In arriving at its conclusion, the Court of Special Appeals appeared to proceed upon the unstated assumption that, absent a constitutional bar, the defendant’s prior silence could as a matter of Maryland criminal evidence law be used to impeach his credibility as a prior inconsistent statement. The *483Court of Special Appeals began its discussion by stating: “The constitutional question to be decided is whether an accused who testifies waives his right not to be cross-examined as to his silence in a prior proceeding.” 40 Md. App. at 113. The court then discussed Raffel v. United States, 271 U. S. 494, 46 S. Ct. 566, 70 L. Ed. 1054 (1926), involving a situation where an accused did not testify at his first trial despite accusations made by a government agent, but did testify at his second trial, and the Supreme Court held that the Fifth Amendment did not preclude cross-examination of the defendant at the second trial concerning his prior silence. The Supreme Court’s reasoning in Raffel was that the defendant, by testifying at the second trial, completely waived his privilege against self-incrimination. After discussing Raffel v. United States, supra, the Court of Special Appeals in the instant case went on to consider several more recent Supreme Court cases which, according to the Court of Special Appeals, left Baffel’s “present validity ... a matter of considerable doubt.” 40 Md. App. at 114. Those cases are Doyle v. Ohio, 426 U. S. 610, 96 S. Ct. 2240, 49 L.Ed.2d 91 (1976); Griffin v. California, 380 U. S. 609, 85 S. Ct. 1229, 14 L.Ed.2d 106 (1965); Grunewald v. United States, 353 U. S. 391, 77 S. Ct. 963, 1 L.Ed.2d 931 (1957); Johnson v. United States, 318 U. S. 189, 63 S. Ct. 549, 87 L. Ed. 704 (1943). See also Younie v. State, 272 Md. 233, 322 A. 2d 211 (1974). The Court of Special Appeals concluded that Johnson, Grunewald and Doyle had impliedly overruled Baffel, “and that the privilege against self-incrimination prevents an accused’s silence at a prior hearing from being considered in assessing his credibility.” 40 Md. App. at 117.

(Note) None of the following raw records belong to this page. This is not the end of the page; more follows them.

/-- FOLLOWER_MARKER (R101, R102): a marker at the head of a follower's buffer takes effect and goes onward. A follower that waits for a
marker passes over groups, and one whose stream has ended detaches. -/
def execFollowerMarker (k : Nat) (s : State) : Out :=
  match followerOf s k with
  | none => .next s
  | some n =>
    let key := 4 * k + n
    let x := s.getCtx key
    let c := s.getCore k
    if !runsOn s k then .next s
    else
      match c.buffer with
      | [] => if streamLost s key then .next (detach s key) else .next s
      | f :: rest =>
        let popped := s.setCore k { c with buffer := rest }
        match f with
        | .attach next =>
          let s := forwardTo popped k (lfsFwd x) f
          if lfsMode x = 2 then
            .next (s.setCtx key { x with lfs := mkLfs (lfsFwd x) (lfsHops x) (lfsDir x).code.toNat 3, pc := next, lineBuf := none })
          else .next s
        | .stop next =>
          let s := forwardTo popped k (lfsFwd x) f
          .next ((detach s key).setCtx key { x with lfs := 0, pc := next, lineBuf := none })
        | .group .. => if lfsMode x = 2 then .next popped else .next s

/-- FORWARDED_GROUP (R101, R102): the running context of the core, a follower, is brought to the group at the head of its buffer. -/
def execForwardedGroup (k : Nat) (s : State) : Out :=
  let key := 4 * k + (s.getCore k).running.val
  if followerOf s k ≠ some (s.getCore k).running.val || (s.getCore k).phase.isSome || !runsOn s k then .next s
  else
    match prepare s key with
    | .blocked => .next s
    | .done t => .next { t with grp := Group.idle }
    | .group t => .next t

/-! ### Late faults (R206, R292) -/

/-- IMPRECISE_FAULT_DELIVERY (R206): a context takes its oldest faulted entry before its next group. -/
def execImpreciseFaultDelivery (k : Nat) (c : Fin 4) (s : State) : Out :=
  let key := 4 * k + c.val
  if awake s key && atGroup s key && deliverable s key && (oldestFault (s.getCore k) c.val).isSome then .next (deliverFault s key) else .next s

/-- ENGINE_ERROR_DELIVERY (R292): a context takes its oldest engine error before its next group. -/
def execEngineErrorDelivery (k : Nat) (c : Fin 4) (s : State) : Out :=
  let key := 4 * k + c.val
  if awake s key && atGroup s key && deliverable s key && (oldestFault (s.getCore k) c.val).isNone && !(s.getCtx key).errors.isEmpty then
    .next (deliverError s key)
  else .next s

/-! ### Paired tasks (R183) -/

/-- R183: the core on which a second copy starts: the nearest on the die by packet cost H of at least 3, lower index first, that has an
idle context. -/
def partnerCore (s : State) (g : Gang) (k : Nat) : Option Nat :=
  let dmap := (s.getPkg (k / 4096)).dmap.toNat
  let cost (j : Nat) : Nat := Topo.route dmap (dieOf k) (rowOf k) (colOf k) (dieOf j) (rowOf j) (colOf j)
  let idle (j : Nat) : Bool := (List.range 4).any (fun n => !(s.getCtx (4 * j + n)).live)
  (g.cores.filter (fun j => j / 512 = k / 512 && 3 ≤ cost j && idle j)).foldl (fun b j =>
    match b with
    | none => some j
    | some i => if cost j < cost i then some j else b) none

/-- PAIRED_COPY_START (R183): the second copy of the subject pair starts, and the first goes on. -/
def execPairedCopyStart (s : State) : Out :=
  match mget? s.subject s.pairs with
  | none => .next s
  | some p =>
    let g := s.getGang p.gang
    if p.second.isSome || g.st ≠ .running || (s.getCtx p.first).pair ≠ some s.subject then .next s
    else
      match partnerCore s g (p.first / 4) with
      | none => .next s
      | some j =>
        match (List.range 4).find? (fun n => !(s.getCtx (4 * j + n)).live) with
        | none => .next s
        | some n =>
          let key := 4 * j + n
          let one := s.getCtx p.first
          let c := s.getCtx key
          let two := { freshTask c one.pc (one.s.toArray.getD 1 0) p.packet.handle with
            packet := some p.packet, prio := p.packet.prio, pair := some s.subject, pts := max c.pts p.stamp }
          .next { (s.setCtx key two).setCtx p.first { one with wait := none } with
            pairs := mset s.subject { p with second := some key } s.pairs }

/-- R183: a mismatch: the second copy's context is idle, the packet is queued again, and the first copy takes 0x74. -/
def mismatch (s : State) (pid : Nat) (p : Pair) : State :=
  let s := { s with pairs := mdel pid s.pairs }
  let runs (key : Nat) : Bool := (s.getCtx key).pair == some pid
  let ord := BitVec.ofNat 64 p.ord1
  let s := match p.second with
    | some key => if runs key then endContext s key else s
    | none => s
  let stamp := max p.stamp (s.getCtx p.first).pts
  let s := enqueue s p.gang p.queue p.packet.prio ⟨p.packet.handle, none, s.now, stamp⟩
  if (s.getCtx p.first).pair == some pid then
    enterTrap (s.setCtx p.first { s.getCtx p.first with packet := none, pair := none }) p.first ⟨0x74, p.packet.handle, ord, none⟩ false 0
  else s

/-- PAIRED_MESSAGE_COMPARE (R183): both messages of an ordinal have arrived: they agree and the first copy forwards, or mismatch. -/
def execPairedMessageCompare (s : State) : Out :=
  match mget? s.subject s.pairs with
  | none => .next s
  | some p =>
    match p.msg1, p.msg2 with
    | some a, some b =>
      if a.ordinal ≠ b.ordinal || p.agreed || p.answer.isSome || (s.getGang p.gang).st ≠ .running then .next s
      else if a.hash = b.hash then
        .next { s.setCtx p.first { s.getCtx p.first with wait := none } with pairs := mset s.subject { p with agreed := true } s.pairs }
      else .next (mismatch s s.subject p)
    | _, _ => .next s

/-- PAIRED_MISMATCH_TIMEOUT (R183): the other message of an ordinal has not arrived within 65,536 cycles. -/
def execPairedMismatchTimeout (s : State) : Out :=
  match mget? s.subject s.pairs with
  | none => .next s
  | some p =>
    let late (m : Option PairMsg) (other : Option PairMsg) : Bool :=
      m.any (fun a => decide (a.time + 65536 ≤ s.now) && !other.any (fun b => b.ordinal = a.ordinal))
    if (s.getGang p.gang).st = .running && !p.agreed && p.answer.isNone && (late p.msg1 p.msg2 || late p.msg2 p.msg1) then
      .next (mismatch s s.subject p)
    else .next s

end Sys2Proof.Machine
end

The State, in attacking the Court of Special Appeals’ holding, simply asserts (without citing any Maryland evidence cases or similar cases from our sister states) that the defendant’s “silence at the first hearing was a tacit acknowledgment of the truth of the testimony of the police officers” and thus “the trial court employed a valid evidentiary technique — impeachment by prior inconsistent statements or conduct.” The State’s entire argument then focuses upon the Fifth Amendment privilege against self-incrimination.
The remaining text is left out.